I guess this was working allright in the past but yeah I second this opinion that the [x] should produce the desired action instead of [x-raw]. Doesn't using the raw indicate more possibilities for ugly paths or some kind of security risks - not sure about that - but it does lack usability at this point.. Can you, greggles tell the downsides of sorting this 'flaw' by using the [raw]'s? I mean why is the warning there exactly?

I tested the characters and all is set to remove:
' x " x % x ¤ x # x / x ( x ) x = x + , ` x . x - x _ x : x ; x * x ^ x ~ x ? x $ x ! x < x > x \ produces
-x-quot-x-x-%C2%A4-x-x-x-x-x-x-x-x-x-x-x-x-x-x-x-x-x-x-lt-x-gt-x with [title] and
-x-x-x-%C2%A4-x-x-x-x-x-x-x-x-x-x-x-x-x-x-x-x-x-x-x-x with [title-raw], which also shows that maybe the character shift-4 should be handled too.

greggles’s picture

Title: Double Quotes Not Replaced » make the need for the use of -raw more obvious
Status: Postponed (maintainer needs more info) » Active

Here's a little more information than you probably wanted, but I think it's necessary to get good progress on this issue.

Why we need to use the -raw tokens:
Pathauto now relies on token module for the pattern replacement. Token module used to only provide one set of tokens that was already "checked" i.e. sent through check_plain. Sending it through check_plain means that, for example the title tokens for a page with the title {string" with & and'stuff}

[title] => string" with & and'stuff
[title-raw] => string" with & and'stuff

Pathauto 1) already had code to deal with punctuation characters in their normal format (i.e. to deal with ' but not ') and 2) I didn't really fancy trying to figure out the html encoded versions of all these characters to have pathauto deal with them and 3) there was already this issue where admins had said that they wanted control over exactly what happens to punctuation so I felt that looking for "'" was a potential data loss issue where if the admin says replace ' then it's clear what they mean.

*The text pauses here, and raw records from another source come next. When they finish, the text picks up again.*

/-- RETRAIN_TIMEOUT: a port that has not come up again goes down, and that is a link loss; `farLost`: at once, the far end having lost its training (R398,
R405). -/
def execRetrainTimeout (n : RetrainEnd) (s : State) : Host.Outcome State Fault Refusal :=
  .next (if (s.link n.port).state = .training ∧ (s.link n.port).retrain.isSome then s.linkDown n.port (if n.farLost then 2 else 1) else s)

/-- LINK_RETRY_TIMER: 4 µs without an ack moving; the unacknowledged frames go again (R397). -/
def execLinkRetryTimer (n : SelynPort) (s : State) : Host.Outcome State Fault Refusal := .next (s.resend n)

/-- REPLAY_REQUEST: frames up to ack are acknowledged, the rest go again (R397). -/
def execReplayRequest (n : SelynPort) (ack : BitVec 12) (s : State) : Host.Outcome State Fault Refusal :=
  .next (if (s.link n).up then (s.takeAck n ack 0 0).resend n else s)

/-- IDLE_FRAME: an ack and credits (R395, R396). -/
def execIdleFrame (n : SelynPort) (ack : BitVec 12) (cvc : BitVec 2) (credits : BitVec 6) (s : State) : Host.Outcome State Fault Refusal :=
  .next (if (s.link n).up then s.takeAck n ack cvc credits.toNat else s)

/-- FAILED_FRAME: a frame whose hcrc, parcel CRC or sequence fails (R397). -/
def execFailedFrame (n : SelynPort) (s : State) : Host.Outcome State Fault Refusal := .next (s.badFrame n)

/-- DATA_FRAME: accepted in order, then forwarded, delivered, stored or discarded (R397, R401, R403). -/
def execDataFrame (n : SelynPort) (h : FrameHdr) (payload : Bytes) (s : State) : Host.Outcome State Fault Refusal :=
  .next (s.receive n h (fun s => s.routeData n h payload))

/-! ### Saddle parcels (R408, R417, R60) -/

/-- The first entry of a context's plan that names a counter.  When several entries name it the spec does not say which of them an ARRIVE starts, with its
timeout: this model takes the first (DESIGN CHOICE, log 132). -/
def State.planIndex (s : State) (c : CtxId) (k : Nat) : Option Nat :=
  match (s.ctx c).image with | none => none | some i => (s.planEntries i).findIdx? (fun e => planCounter e == k)

/-- The event of a pass that is not the counter's (R408). -/
def State.passMismatch (s : State) (n : SelynPort) (pass : U32) (k : U16) (c : CtxId) : State :=
  s.linkEvent n.val 10 (s.widthOf n) 0 0 pass.toNat (toLE 2 k.toNat ++ [c])

/-- ARRIVE: a child's arrival held; the device sends its own or releases when nothing is missing (R408). -/
def execArrive (n : SelynPort) (h : FrameHdr) (a : ArriveRec) (s : State) : Host.Outcome State Fault Refusal :=
  let k := a.counter.toNat
  .next (s.control n h (fun s =>
    if a.pass ≠ s.passes.getD k 0 then s.passMismatch n a.pass a.counter a.ctx
    else
      let entry := (s.planIndex a.ctx k).getD 0
      let v := s.saddles.getD k (Saddle.open a.ctx (u16 entry))
      if v.ctx ≠ a.ctx then s
      else
        let v1 : Saddle := { v with arrives := v.arrives.set n.val a }
        let v2 := match s.planEntry? a.ctx v.entry.toNat with | none => v1 | some e => State.startTimer v1 e s.now
        ({ s with saddles := s.saddles.set k v2 } : State).trySaddle k))

/-- RELEASE: the counter raised, the sequencers released and RELEASE passed down (R408). -/
def execReleaseParcel (n : SelynPort) (h : FrameHdr) (pass : U32) (counter : U16) (c : CtxId) (s : State) : Host.Outcome State Fault Refusal :=
  let k := counter.toNat
  .next (s.control n h (fun s =>
    if pass ≠ s.passes.getD k 0 then s.passMismatch n pass counter c
    else match s.saddles.get? k with
      | some v =>
        match s.planEntry? v.ctx v.entry.toNat with
        | some e => s.releaseSaddle k v e
        | none => { s with passes := s.passes.set k (pass + 1), saddles := s.saddles.erase k }
      | none =>
        ({ s with passes := s.passes.set k (pass + 1) } : State).sendOn s.childPorts 0x02 (toLE 4 pass.toNat ++ toLE 2 k ++ [c])))

/-- ABANDON: passed up, and from the top down; the context's tree step ends LINK_LOST, and the event has reason 9 (R417; once a context, log 60). -/
def execAbandon (n : SelynPort) (h : FrameHdr) (pass : U32) (counter : U16) (c : CtxId) (device : U16) (why : Byte) (s : State) :
    Host.Outcome State Fault Refusal :=
  let fields := toLE 4 pass.toNat ++ toLE 2 counter.toNat ++ [c] ++ toLE 2 device.toNat ++ [why]
  .next (s.control n h (fun s =>
    let s1 := if s.uplink? = some n ∨ s.isTop then s.sendOnOf s.childPorts device.toNat 0x03 fields else s.sendUpOf device.toNat 0x03 fields
    if (s1.ctx c).broken || !s1.inTree c then s1
    else (s1.loseCtx c).linkEvent n.val 9 (s1.widthOf n) device.toNat 0 pass.toNat (toLE 2 counter.toNat ++ [c])))

/-- SADDLE_TIMEOUT: the event names the children still missing, once a Saddle, and the barrier keeps waiting (R60). -/
def execSaddleTimeout (counter : U16) (s : State) : Host.Outcome State Fault Refusal :=
  let k := counter.toNat
  .next (match s.saddles.get? k with
    | none => s
    | some v =>
      match s.planEntry? v.ctx v.entry.toNat with
      | none => s
      | some e =>
        if v.timer.isNone || v.reported || v.sent then s
        else
          let missing := (planChildren e).filter (fun n => (v.arrives.get? n.val).isNone)
          let ranges := (missing.take 8).map (fun n => match (s.link n).child with | none => [0, 0, 0, 0] | some (lo, hi, _) => toLE 2 lo.toNat ++ toLE 2 hi.toNat)
          let detail := toLE 4 (fld e 0 4) ++ toLE 2 k ++ [v.ctx, BitVec.ofNat 8 (flagNat v.arrived.isSome + 2 * flagNat (planUplink e).isNone)] ++
            toLE 2 ((missing.map (fun n => 2 ^ n.val)).sum) ++ [0, 0] ++ ranges.flatten
          ({ s with saddles := s.saddles.set k { v with reported := true } } : State).devEvent 0x06 detail)

/-! ### Time (R410) -/

/-- TIME_REQ: the parent answers with its receive and send times. -/
def execTimeReq (n : SelynPort) (h : FrameHdr) (t1 : U64) (s : State) : Host.Outcome State Fault Refusal :=
  .next (s.control n h (fun s => s.sendControl n 0x05 (toLE 8 t1.toNat ++ toLE 8 s.now.toNat ++ toLE 8 s.now.toNat)))

/-- TIME_RESP: the child computes the offset and, in a formed tree, applies it (R389, R410; halves rounded down, log 61). -/
def execTimeResp (n : SelynPort) (h : FrameHdr) (t1 t2 t3 : U64) (s : State) : Host.Outcome State Fault Refusal :=
  .next (s.control n h (fun s =>
    if s.uplink? ≠ some n ∨ s.clock.sentT1 ≠ some t1 then s
    else
      let t4 := s.now
      let offset : Int := (((t2.toNat : Int) - t1.toNat) + ((t3.toNat : Int) - t4.toNat)) / 2
      let trip : Int := ((t4.toNat : Int) - t1.toNat) - ((t3.toNat : Int) - t2.toNat)
      let s1 : State := { s with clock := { s.clock with sentT1 := none } }
      let s2 := s1.sourceExchange 2 offset (BitVec.ofInt 32 trip)
      if s2.regs.treeFormed && !s2.uplinkLost then
        let s3 := s2.follow offset (!s2.clock.treeSet)
        { s3 with clock := { s3.clock with treeSet := true } }
      else s2))

/-- TIME_EXCHANGE: LINK.TIME.interval has passed; a device below the top of a formed tree sends TIME_REQ on its uplink; one whose uplink was
lost runs free until FORMED (R410). -/
def execTimeExchange (s : State) : Host.Outcome State Fault Refusal :=
  .next (match s.uplink? with
    | none => s
    | some u =>
      if s.regs.treeFormed && (s.link u).up && !s.uplinkLost then
        ({ s with clock := { s.clock with sentT1 := some s.now } } : State).sendControl u 0x04 (toLE 8 s.now.toNat)
      else s)

/-! ### Formation, loss and rejoining (R400, R411, R413, R419) -/

/-- A range is back: whatever of it was lost is lost no more (R419). -/
def State.found (s : State) (r : U16 × U16) : State :=
  { s with lostSet := s.lostSet.filter (fun x => !(decide (r.1.toNat ≤ x.1.toNat) && decide (x.2.toNat ≤ r.2.toNat))) }

/-- A child's ROLLCALL on a port that lost a range: taken back when it names that range, else refused with reason 5 (R419). -/
def State.rejoinChild (s : State) (n : SelynPort) (r lost : U16 × U16) (depth : Byte) : State :=
  if r = lost then
    let s1 := (s.modLink n (fun l => { l with child := some (r.1, r.2, depth), lostRange := none }))
    let s2 := s1.found r
    let s3 := s2.sendControl n 0x07 (toLE 2 s.regs.treeId.toNat ++ toLE 2 s.regs.treeSize.toNat)
    ((s3.spread (some n) s3.regs.treeIndex.toNat 0x09 (toLE 2 r.1.toNat ++ toLE 2 r.2.toNat)).linkEvent n.val 7 (s3.widthOf n) r.1.toNat r.2.toNat 0 []).tryRollcall
  else s.linkEvent n.val 5 (s.widthOf n) 0 0 0 []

Why it's OK to use the -raw tokens:
These aliases are used by the alias system. You can type whatever you want into the alias input form - there is no validation aside from the uniqueness of the alias. That's OK because url which handles every url in Drupal uses drupal_urlencode so the data is safe to be used in the context of links.

Defaults for new installs:
The current 5.x-2.x-dev will 1) default to use -raw tokens where possible and 2) defaults to replacing the hyphen with a separator. It also checks to make sure that your separator punctuation character hasn't also been set for "remove from string" which can cause some problems. I believe that the defaults are now sane on a fresh install of Pathauto.

Help for Upgrades:
This is the part that needs the most help. I don't really want to add code that will validate the tokens input by the user, but I think I might need to do that to make it easier for users. I thought that I had added text to the CHANGELOG.txt and INSTALL.txt about this but apparently not. I don't like the idea of automatically replacing tokens because that is basically a fancy data loss bug.

I'm *very* open to ideas for how to improve this. I'll be fixing some other pathauto bugs today and will look forward to your feedback on where/how to best let upgrading users know about this change.

tormu’s picture

at least for me the basic question without answer is:
Why does the -raw exist? If it's safe to use the unfiltered users inputs on the url paths, then why doesn't [title] produce the exact same as does the [title-raw] and therefore why not get rid of the "-raw"s and make the plain ones do the same the -raws would do?
I know I might be asking things that are obvious to you, but I'm trying to give the users opinion :)

greggles’s picture

It seems my example was filtered or I pasted it wrong something. I should have said:

[title] => string" with & and'stuff
[title-raw] => string" with & and'stuff

I'lll try posting again before I explain...

greggles’s picture

So, in fact the issue queue replaces the html character codes with the actual character. Sweet.

[title] => string" with & and'stuff

But the " shows as & quot;
The & shows as & amp;
The ' shows as & #039;

greggles’s picture

Ok, so by inserting a space between the & and the code I was able to show you what is really coming through inside of the strings. If you can take that knowledge from number 11 of what the punctuation characters look like and my explanation from #8 together, perhaps that explains it.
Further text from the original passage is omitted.